▶ [EXERCISE BRIEF] Among the entries below, take the line with "cases (commandEvent_of_faulted hf).symm.trans" and the line with "a reset. -/", and output them and every line between them exactly, with nothing else.

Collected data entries
/-! ### Fault entry (R222) -/

/-- Settles O17, by what a step can do: only a command that raises a cause sets `FAULTED`. -/
theorem faultsChangeOnlyTheFaultRegisters : Obligations.FaultsChangeOnlyTheFaultRegisters := by
  intro s t h hs ht
  obtain ⟨-, rfl⟩ | ⟨rest, -, rfl⟩ | ⟨c, rest, hin, hc⟩ := step_cases h
  case inl => exact absurd (hs.symm.trans ht) Bool.false_ne_true
  case inr.inl => nomatch ht
  case inr.inr =>
    obtain ⟨hf, -⟩ | ⟨-, cause, rfl⟩ | ⟨-, i, -, -, rfl⟩ := commandEvent_next hc
    · exact absurd (hs.symm.trans hf) Bool.false_ne_true
    · obtain ⟨hpos, hle⟩ := cause.code_range
      exact ⟨c, rest, cause, hin, hpos, hle, rfl⟩
    · obtain ⟨hflt, -, -⟩ := effectOf_rest i c.payload.bytes (s.accept c.payload rest)
      rw [dropPayload_flt, hflt, accept_flt, hs] at ht
      cases ht

/-! ### The faulted state (R225) -/

/-- Refusing events, which takes them off the input and does nothing else; by induction on their number. -/
theorem runEvents_of_faulted (n : Nat) {s : State} (hf : s.flt.faulted = true) (hp : s.payload = .empty)
    (hin : ∀ e ∈ s.input.take n, e ≠ .reset) : runEvents n s = .next { s with input := s.input.drop n } := by
  induction n generalizing s with
  | zero => rfl
  | succ n ih =>
    cases hi : s.input with
    | nil =>
      rw [runEvents_succ_of_next (step_idle hi), ih hf hp (by simp [hi]), hi, List.drop_nil, List.drop_nil]
    | cons e rest =>
      rw [hi, List.take_succ_cons, List.forall_mem_cons] at hin
      obtain ⟨he, hrest⟩ := hin
      cases e with
      | reset => exact absurd rfl he
      | command c =>
        rw [runEvents_succ_of_next ((step_command hi).trans (commandEvent_of_faulted hf)), ← hp]
        exact ih hf hp hrest

/-- Settles O18: the refused events by the lemma above, and a reset event clears every flag. -/
theorem faultedCoreRefusesEveryCommand : Obligations.FaultedCoreRefusesEveryCommand :=
  ⟨fun n _ hf hp hin => runEvents_of_faulted n hf hp hin,
    fun _ _ _ hin => ⟨_, step_reset hin, rfl, rfl, rfl, rfl⟩⟩

end Sys2Proof.Machine

/-! PROOFS. The statements of 70_reset_and_hazards.md: the reset event (R250), what the host must do after one
(R252), and the order that the slots' lifecycles impose on their commands (R254). -/

namespace Sys2Proof.Machine

/-! ### The reset event (R250) -/

/-- A command on a faulted core does not clear `FAULTED` (R225). -/
theorem commandEvent_keeps_faulted {c : Command} {rest : List HostEvent} {s t : State}
    (hf : s.flt.faulted = true) (h : commandEvent c rest s = .next t) : t.flt.faulted = true := by
  cases (commandEvent_of_faulted hf).symm.trans h
  exact hf

/-- Settles O4, event by event. -/
theorem resetEventClearsFlagsAndFault : Obligations.ResetEventClearsFlagsAndFault :=
  ⟨fun _ _ hin => ⟨_, step_reset hin, rfl, rfl, rfl, rfl, rfl, rfl⟩,
    fun _ hin => step_idle hin,
    fun _ _ _ _ hin h hf => commandEvent_keeps_faulted hf (step_command hin ▸ h)⟩

/-! ### A reset followed by one command (R252) -/

/-- A command whose tests raise `cause` in every state that a reset leaves faults with it after a reset. -/
theorem runEvents_reset_raised {c : Command} {i : Instr} {cause : Cause} (s : State)
    (hd : decode c.desc = .ok i) (ht : ∀ u : State, firstRaised (testsOf i u.resetEvent) = some cause) :
    ∃ t, runEvents 2 { s with input := [.reset, .command c] } = .next t ∧
      t.flt = { faulted := true, cause := cause.code, fcmd := c.desc } := by
  rw [runEvents_succ_of_next (step_reset rfl), ← encode_of_decode hd]
  exact ⟨_, runEvents_succ_of_next ((step_command rfl).trans (commandEvent_of_raised hd rfl (ht _))), rfl⟩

▶ [FINISHED TASK]
  cases (commandEvent_of_faulted hf).symm.trans h
  exact hf

/-- Settles O4, event by event. -/
theorem resetEventClearsFlagsAndFault : Obligations.ResetEventClearsFlagsAndFault :=
  ⟨fun _ _ hin => ⟨_, step_reset hin, rfl, rfl, rfl, rfl, rfl, rfl⟩,
    fun _ hin => step_idle hin,
    fun _ _ _ _ hin h hf => commandEvent_keeps_faulted hf (step_command hin ▸ h)⟩

/-! ### A reset followed by one command (R252) -/

/-- A command whose tests raise `cause` in every state that a reset leaves faults with it after a reset. -/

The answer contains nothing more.